● EXERCISE DATA:
-- ==== Sys2Proof/Tests/Slice0.lean ====
section
/-! SUPPORT. Tests of the model, and for every statement a state and operands that meet its hypotheses. Words are written from the
layouts of R198 and the opcodes of R209; expected results come from the rules' words and examples, worked by hand. -/

namespace Sys2Proof.Tests
open Sys2Proof.Machine

set_option Elab.async false

/-! ### Words and what they decode to (R198, R209) -/

def scalarWords : List (DWord × Instr) :=

  [(0x0000000000000000, .nop { d := 0, a := 0, b := 0, fn := 0, ty := 0, imm := 0 }),
   (0x0106058101923456, .sadd { d := 6, a := 5, b := 129, fn := 0, ty := 1, imm := 0x923456 }),
   (0x0207828000000000, .ssub { d := 7, a := 130, b := 128, fn := 0, ty := 0, imm := 0 }),
   (0x0306058100923456, .smul { d := 6, a := 5, b := 129, fn := 0, ty := 0, imm := 0x923456 }),
   (0x0406058101923456, .smulh { d := 6, a := 5, b := 129, fn := 0, ty := 1, imm := 0x923456 }),
   (0x0506050400000000, .sdiv { d := 6, a := 5, b := 4, fn := 0, ty := 0, imm := 0 }),
   (0x0606050401000000, .srem { d := 6, a := 5, b := 4, fn := 0, ty := 1, imm := 0 }),
   (0x0E06058100923456, .smin { d := 6, a := 5, b := 129, fn := 0, ty := 0, imm := 0x923456 }),
   (0x0F06058101923456, .smax { d := 6, a := 5, b := 129, fn := 0, ty := 1, imm := 0x923456 }),
   (0x0706058100923456, .sand { d := 6, a := 5, b := 129, fn := 0, ty := 0, imm := 0x923456 }),
   (0x0806058100923456, .sor { d := 6, a := 5, b := 129, fn := 0, ty := 0, imm := 0x923456 }),
   (0x0906058100923456, .sxor { d := 6, a := 5, b := 129, fn := 0, ty := 0, imm := 0x923456 }),
   (0x0A06058100923456, .sandn { d := 6, a := 5, b := 129, fn := 0, ty := 0, imm := 0x923456 }),
   (0x0B06058100923456, .sshl { d := 6, a := 5, b := 129, fn := 0, ty := 0, imm := 0x923456 }),
   (0x0C06058100923456, .sshr { d := 6, a := 5, b := 129, fn := 0, ty := 0, imm := 0x923456 }),
   (0x0D06058100923456, .ssha { d := 6, a := 5, b := 129, fn := 0, ty := 0, imm := 0x923456 }),
   (0x1406050401000000, .sbfe { d := 6, a := 5, b := 4, fn := 0, ty := 1, imm := 0 }),
   (0x1506050400000000, .sbfi { d := 6, a := 5, b := 4, fn := 0, ty := 0, imm := 0 }),
   (0x1606050000000000, .slzc { d := 6, a := 5, b := 0, fn := 0, ty := 0, imm := 0 }),
   (0x1706810000FFFFFF, .spopc { d := 6, a := 129, b := 0, fn := 0, ty := 0, imm := 0xffffff }),
   (0x1806050000000000, .sffs { d := 6, a := 5, b := 0, fn := 0, ty := 0, imm := 0 })]

def scalarWords2 : List (DWord × Instr) :=

  [(0x1006050451000000, .scmp { d := 6, a := 5, b := 4, fn := 5, ty := 1, imm := 0 }),
   (0x110605040000007F, .ssel { d := 6, a := 5, b := 4, fn := 0, ty := 0, imm := 127 }),
   (0x120A080002000000, .smov { d := 10, a := 8, b := 0, fn := 0, ty := 2, imm := 0 }),
   (0x13080200FFFF0001, .smovi { d := 8, fn := 2, z := 0, imm := 0xffff0001 }),
   (0x190A080C00000000, .sadd64 { d := 10, a := 8, b := 12, fn := 0, ty := 0, imm := 0 }),
   (0x1A0A088100800000, .ssub64 { d := 10, a := 8, b := 129, fn := 0, ty := 0, imm := 0x800000 }),
   (0x1B0A050401000000, .smad64 { d := 10, a := 5, b := 4, fn := 0, ty := 1, imm := 0 }),
   (0x1C0A08005500000E, .scvt { d := 10, a := 8, b := 0, fn := 5, ty := 5, imm := 14 }),
   (0x1D0A080C35000004, .sfma { d := 10, a := 8, b := 12, fn := 3, ty := 5, imm := 4 }),
   (0x1E06080C75000000, .sfcmp { d := 6, a := 8, b := 12, fn := 7, ty := 5, imm := 0 }),
   (0x1F0A00001000000F, .gets { d := 10, a := 0, b := 0, fn := 1, ty := 0, imm := 15 })]

def maskWords : List (DWord × Instr) :=

  [(0x2009618200000000, .mand { d := 9, a := 97, b := 130, fn := 0, ty := 0, imm := 0 }),
   (0x2109056100000000, .mor { d := 9, a := 5, b := 97, fn := 0, ty := 0, imm := 0 }),
   (0x2262050600000000, .mxor { d := 98, a := 5, b := 6, fn := 0, ty := 0, imm := 0 }),
   (0x2309050600000000, .mandn { d := 9, a := 5, b := 6, fn := 0, ty := 0, imm := 0 }),
   (0x2409050000000000, .mnot { d := 9, a := 5, b := 0, fn := 0, ty := 0, imm := 0 }),
   (0x2509820000000000, .mmov { d := 9, a := 130, b := 0, fn := 0, ty := 0, imm := 0 }),
   (0x2609600000000000, .mpopc { d := 9, a := 96, b := 0, fn := 0, ty := 0, imm := 0 }),
   (0x2709600000000000, .mffs { d := 9, a := 96, b := 0, fn := 0, ty := 0, imm := 0 }),
   (0x280C080000000000, .msave { d := 12, a := 8, b := 0, fn := 0, ty := 0, imm := 0 }),
   (0x2900080000000000, .melse { d := 0, a := 8, b := 0, fn := 0, ty := 0, imm := 0 }),
   (0x2A000C0000000000, .mjoin { d := 0, a := 12, b := 0, fn := 0, ty := 0, imm := 0 }),
   (0x2B09000000000000, .mlive { d := 9, a := 0, b := 0, fn := 0, ty := 0, imm := 0 })]

def controlWords : List (DWord × Instr) :=

  [(0x30000000FFFFFFFE, .bra { a := 0, b := 0, z := 0, off := 0xfffffffe }),
   (0x3105000000000003, .brz { a := 5, b := 0, z := 0, off := 3 }),
   (0x3280000000000003, .brnz { a := 128, b := 0, z := 0, off := 3 }),
   (0x3360000000000003, .bmz { a := 96, b := 0, z := 0, off := 3 }),
   (0x3482000000000003, .bmnz { a := 130, b := 0, z := 0, off := 3 }),
   (0x3560000000000003, .bmall { a := 96, b := 0, z := 0, off := 3 }),
   (0x3614000000000005, .call { a := 20, b := 0, z := 0, off := 5 }),
   (0x3714000000000000, .ret { a := 20, b := 0, z := 0, off := 0 }),
   (0x3814160000000001, .jmpi { a := 20, b := 22, z := 0, off := 1 }),
   (0x3900000000000000, .exit { a := 0, b := 0, z := 0, off := 0 }),
   (0x3A0000000000000F, .bar { a := 0, b := 0, z := 0, off := 15 }),
   (0x3B00000000000001, .bara { a := 0, b := 0, z := 0, off := 1 }),
   (0x3C00000000000001, .barw { a := 0, b := 0, z := 0, off := 1 }),
   (0x3D00000000000000, .yield { a := 0, b := 0, z := 0, off := 0 }),
   (0x3E05000000000000, .nap { a := 5, b := 0, z := 0, off := 0 }),
   (0x3F05000012345678, .trap { a := 5, b := 0, z := 0, off := 0x12345678 })]

def vectorWords : List (DWord × Instr) :=

  [(0x400A0B0C28118100, .vadd { d := 10, a := 11, b := 12, ra := 1, rb := 2, p := 17, ty := 8, rnd := 0, sat := 1, fn := 0, la := 0 }),
   (0x410A0B0C00009000, .vsub { d := 10, a := 11, b := 12, ra := 0, rb := 0, p := 0, ty := 9, rnd := 0, sat := 0, fn := 0, la := 0 }),
   (0x420A0B0C00001000, .vmul { d := 10, a := 11, b := 12, ra := 0, rb := 0, p := 0, ty := 1, rnd := 0, sat := 0, fn := 0, la := 0 }),
   (0x430A0B0C00001000, .vmulh { d := 10, a := 11, b := 12, ra := 0, rb := 0, p := 0, ty := 1, rnd := 0, sat := 0, fn := 0, la := 0 }),
   (0x450A0B0C0000A000, .vmin { d := 10, a := 11, b := 12, ra := 0, rb := 0, p := 0, ty := 10, rnd := 0, sat := 0, fn := 0, la := 0 }),
   (0x460A0B0C0000B000, .vmax { d := 10, a := 11, b := 12, ra := 0, rb := 0, p := 0, ty := 11, rnd := 0, sat := 0, fn := 0, la := 0 }),
   (0x470A0B0C00000000, .vabsd { d := 10, a := 11, b := 12, ra := 0, rb := 0, p := 0, ty := 0, rnd := 0, sat := 0, fn := 0, la := 0 }),
   (0x480A0C0E00003000, .vand { d := 10, a := 12, b := 14, ra := 0, rb := 0, p := 0, ty := 3, rnd := 0, sat := 0, fn := 0, la := 0 }),
   (0x490A0B0C00000000, .vor { d := 10, a := 11, b := 12, ra := 0, rb := 0, p := 0, ty := 0, rnd := 0, sat := 0, fn := 0, la := 0 }),
   (0x4A0A0B0C00000000, .vxor { d := 10, a := 11, b := 12, ra := 0, rb := 0, p := 0, ty := 0, rnd := 0, sat := 0, fn := 0, la := 0 }),
   (0x4C0A0C0E00003000, .vshl { d := 10, a := 12, b := 14, ra := 0, rb := 0, p := 0, ty := 3, rnd := 0, sat := 0, fn := 0, la := 0 }),
   (0x4D0A0B0C00000000, .vshr { d := 10, a := 11, b := 12, ra := 0, rb := 0, p := 0, ty := 0, rnd := 0, sat := 0, fn := 0, la := 0 }),
   (0x4E0A0B0C00000000, .vsha { d := 10, a := 11, b := 12, ra := 0, rb := 0, p := 0, ty := 0, rnd := 0, sat := 0, fn := 0, la := 0 }),
   (0x510A0500E0000000, .vpopc { d := 10, a := 5, b := 0, ra := 7, rb := 0, p := 0, ty := 0, rnd := 0, sat := 0, fn := 0, la := 0 }),
   (0x520A0B0000000000, .vlzc { d := 10, a := 11, b := 0, ra := 0, rb := 0, p := 0, ty := 0, rnd := 0, sat := 0, fn := 0, la := 0 }),
   (0x5328050600000020, .vcmp { d := 40, a := 5, b := 6, ra := 0, rb := 0, p := 0, ty := 0, rnd := 0, sat := 0, fn := 2, la := 0 }),
   (0x550A0C0000002000, .vmov { d := 10, a := 12, b := 0, ra := 0, rb := 0, p := 0, ty := 2, rnd := 0, sat := 0, fn := 0, la := 0 }),
   (0x570A000000000030, .vlane { d := 10, a := 0, b := 0, ra := 0, rb := 0, p := 0, ty := 0, rnd := 0, sat := 0, fn := 3, la := 0 }),
   (0x5A0A000000000010, .vrand { d := 10, a := 0, b := 0, ra := 0, rb := 0, p := 0, ty := 0, rnd := 0, sat := 0, fn := 1, la := 0 }),
   (0x5814090000000020, .vred { d := 20, a := 9, b := 0, ra := 0, rb := 0, p := 0, ty := 0, rnd := 0, sat := 0, fn := 2, la := 0 }),
   (0x590A0C0000002080, .vscan { d := 10, a := 12, b := 0, ra := 0, rb := 0, p := 0, ty := 2, rnd := 0, sat := 0, fn := 8, la := 0 }),
   (0x5B0A0B000000A030, .vplane { d := 10, a := 11, b := 0, ra := 0, rb := 0, p := 0, ty := 10, rnd := 0, sat := 0, fn := 3, la := 0 }),
   (0x5C0A0B000000A000, .vunplane { d := 10, a := 11, b := 0, ra := 0, rb := 0, p := 0, ty := 10, rnd := 0, sat := 0, fn := 0, la := 0 })]

def vectorWords2 : List (DWord × Instr) :=

  [(0x440A0C0E10000010, .vmad { d := 10, a := 12, b := 14, c := 16, ra := 0, rb := 0, rc := 0, p := 0, ty := 2, rnd := 0 }),
   (0x4B04050607000000, .vlogic { d := 4, a := 5, b := 6, c := 7, ra := 0, rb := 0, rc := 0, p := 0, ty := 0, rnd := 0 }),
   (0x4F04050007000000, .vbfe { d := 4, a := 5, b := 0, c := 7, ra := 0, rb := 0, rc := 0, p := 0, ty := 0, rnd := 0 }),
   (0x5004050607000000, .vbfi { d := 4, a := 5, b := 6, c := 7, ra := 0, rb := 0, rc := 0, p := 0, ty := 0, rnd := 0 }),
   (0x5404050661000000, .vsel { d := 4, a := 5, b := 6, c := 97, ra := 0, rb := 0, rc := 0, p := 0, ty := 0, rnd := 0 }),
   (0x5608010089ABCDEF, .vmovi { d := 8, fn := 1, z := 0, imm := 0x89abcdef }),
   (0x630A0203040C0025, .vfma { d := 10, a := 2, b := 3, c := 4, ra := 0, rb := 3, rc := 0, p := 1, ty := 0, rnd := 5 }),
   (0x750A0B0C0D00001E, .vfdot2 { d := 10, a := 11, b := 12, c := 13, ra := 0, rb := 0, rc := 0, p := 0, ty := 3, rnd := 6 })]

def floatWords : List (DWord × Instr) :=

  [(0x600A0B0C00004200, .vfadd { d := 10, a := 11, b := 12, ra := 0, rb := 0, p := 0, ty := 4, rnd := 1, sat := 0, fn := 0, la := 0 }),
   (0x610A0C0E00005000, .vfsub { d := 10, a := 12, b := 14, ra := 0, rb := 0, p := 0, ty := 5, rnd := 0, sat := 0, fn := 0, la := 0 }),
   (0x620A0B0C00006A00, .vfmul { d := 10, a := 11, b := 12, ra := 0, rb := 0, p := 0, ty := 6, rnd := 5, sat := 0, fn := 0, la := 0 }),
   (0x640A0B0C00007000, .vfmin { d := 10, a := 11, b := 12, ra := 0, rb := 0, p := 0, ty := 7, rnd := 0, sat := 0, fn := 0, la := 0 }),
   (0x650A0B0C00004000, .vfmax { d := 10, a := 11, b := 12, ra := 0, rb := 0, p := 0, ty := 4, rnd := 0, sat := 0, fn := 0, la := 0 }),
   (0x6628050600004070, .vfcmp { d := 40, a := 5, b := 6, ra := 0, rb := 0, p := 0, ty := 4, rnd := 0, sat := 0, fn := 7, la := 0 }),
   (0x670A0B0000006000, .vfclass { d := 10, a := 11, b := 0, ra := 0, rb := 0, p := 0, ty := 6, rnd := 0, sat := 0, fn := 0, la := 0 }),
   (0x680A0B0C0000400F, .vfdiv { d := 10, a := 11, b := 12, ra := 0, rb := 0, p := 0, ty := 4, rnd := 0, sat := 0, fn := 0, la := 15 }),
   (0x690A0C0000005001, .vfsqrt { d := 10, a := 12, b := 0, ra := 0, rb := 0, p := 0, ty := 5, rnd := 0, sat := 0, fn := 0, la := 1 }),
   (0x6A0C0D0000004003, .vfrcp { d := 12, a := 13, b := 0, ra := 0, rb := 0, p := 0, ty := 4, rnd := 0, sat := 0, fn := 0, la := 3 }),
   (0x6B0C0D0000004000, .vfrsq { d := 12, a := 13, b := 0, ra := 0, rb := 0, p := 0, ty := 4, rnd := 0, sat := 0, fn := 0, la := 0 }),
   (0x6C0C0D0000006000, .vfexp2 { d := 12, a := 13, b := 0, ra := 0, rb := 0, p := 0, ty := 6, rnd := 0, sat := 0, fn := 0, la := 0 }),
   (0x6D0C0D0000007000, .vflog2 { d := 12, a := 13, b := 0, ra := 0, rb := 0, p := 0, ty := 7, rnd := 0, sat := 0, fn := 0, la := 0 }),
   (0x6E0C0D0000004000, .vfsin { d := 12, a := 13, b := 0, ra := 0, rb := 0, p := 0, ty := 4, rnd := 0, sat := 0, fn := 0, la := 0 }),
   (0x6F0C0D0000004000, .vfcos { d := 12, a := 13, b := 0, ra := 0, rb := 0, p := 0, ty := 4, rnd := 0, sat := 0, fn := 0, la := 0 }),
   (0x700C0D0000004000, .vftanh { d := 12, a := 13, b := 0, ra := 0, rb := 0, p := 0, ty := 4, rnd := 0, sat := 0, fn := 0, la := 0 }),
   (0x710A0C0000000750, .vcvt { d := 10, a := 12, b := 0, ra := 0, rb := 0, p := 0, ty := 0, rnd := 3, sat := 1, fn := 5, la := 0 }),
   (0x720A0B0C00000020, .vpack { d := 10, a := 11, b := 12, ra := 0, rb := 0, p := 0, ty := 0, rnd := 0, sat := 0, fn := 2, la := 0 }),
   (0x730A0B0000000050, .vunpk { d := 10, a := 11, b := 0, ra := 0, rb := 0, p := 0, ty := 0, rnd := 0, sat := 0, fn := 5, la := 0 }),
   (0x74140C0000005010, .vfred { d := 20, a := 12, b := 0, ra := 0, rb := 0, p := 0, ty := 5, rnd := 0, sat := 0, fn := 1, la := 0 })]

def memoryWords : List (DWord × Instr) :=

  [(0x800914076150FFF8, .vld { data := 9, base := 20, off := 7, size := 6, space := 0, hasOff := 1, la := 5, fn := 0, disp := 0xfff8 }),
   (0x8109820002000004, .vst { data := 9, base := 130, off := 0, size := 0, space := 1, hasOff := 0, la := 0, fn := 0, disp := 4 }),
   (0x8210140030000000, .sld { data := 16, base := 20, off := 0, size := 3, space := 0, hasOff := 0, la := 0, fn := 0, disp := 0 }),
   (0x8380140020000004, .sst { data := 128, base := 20, off := 0, size := 2, space := 0, hasOff := 0, la := 0, fn := 0, disp := 4 }),
   (0x840A1400200A0000, .vatom { data := 10, base := 20, off := 0, size := 2, space := 0, hasOff := 0, la := 0, fn := 10, disp := 0 }),
   (0x850C140030090000, .satom { data := 12, base := 20, off := 0, size := 3, space := 0, hasOff := 0, la := 0, fn := 9, disp := 0 }),
   (0x860982002000000F, .fqpush { data := 9, base := 130, off := 0, size := 2, space := 0, hasOff := 0, la := 0, fn := 0, disp := 15 }),
   (0x8709820020000000, .fqpop { data := 9, base := 130, off := 0, size := 2, space := 0, hasOff := 0, la := 0, fn := 0, disp := 0 }),
   (0x8800140000010000, .cpref { data := 0, base := 20, off := 0, size := 0, space := 0, hasOff := 0, la := 0, fn := 1, disp := 0 }),
   (0x8900140301010000, .cflush { data := 0, base := 20, off := 3, size := 0, space := 0, hasOff := 1, la := 0, fn := 1, disp := 0 }),
   (0x8D09140020200000, .fload { data := 9, base := 20, off := 0, size := 2, space := 0, hasOff := 0, la := 2, fn := 0, disp := 0 }),
   (0x8E0A140030000000, .fstore { data := 10, base := 20, off := 0, size := 3, space := 0, hasOff := 0, la := 0, fn := 0, disp := 0 }),
   (0x8F00140020000000, .freset { data := 0, base := 20, off := 0, size := 2, space := 0, hasOff := 0, la := 0, fn := 0, disp := 0 })]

● TASK DETAILS:
When you reach the line holding "0, off := 5" in the records above, begin reproducing exactly, stop after the line holding "0, off := 15", and output nothing else.

● RESPONSE TO THIS TASK:
   (0x3614000000000005, .call { a := 20, b := 0, z := 0, off := 5 }),
   (0x3714000000000000, .ret { a := 20, b := 0, z := 0, off := 0 }),
   (0x3814160000000001, .jmpi { a := 20, b := 22, z := 0, off := 1 }),
   (0x3900000000000000, .exit { a := 0, b := 0, z := 0, off := 0 }),
   (0x3A0000000000000F, .bar { a := 0, b := 0, z := 0, off := 15 }),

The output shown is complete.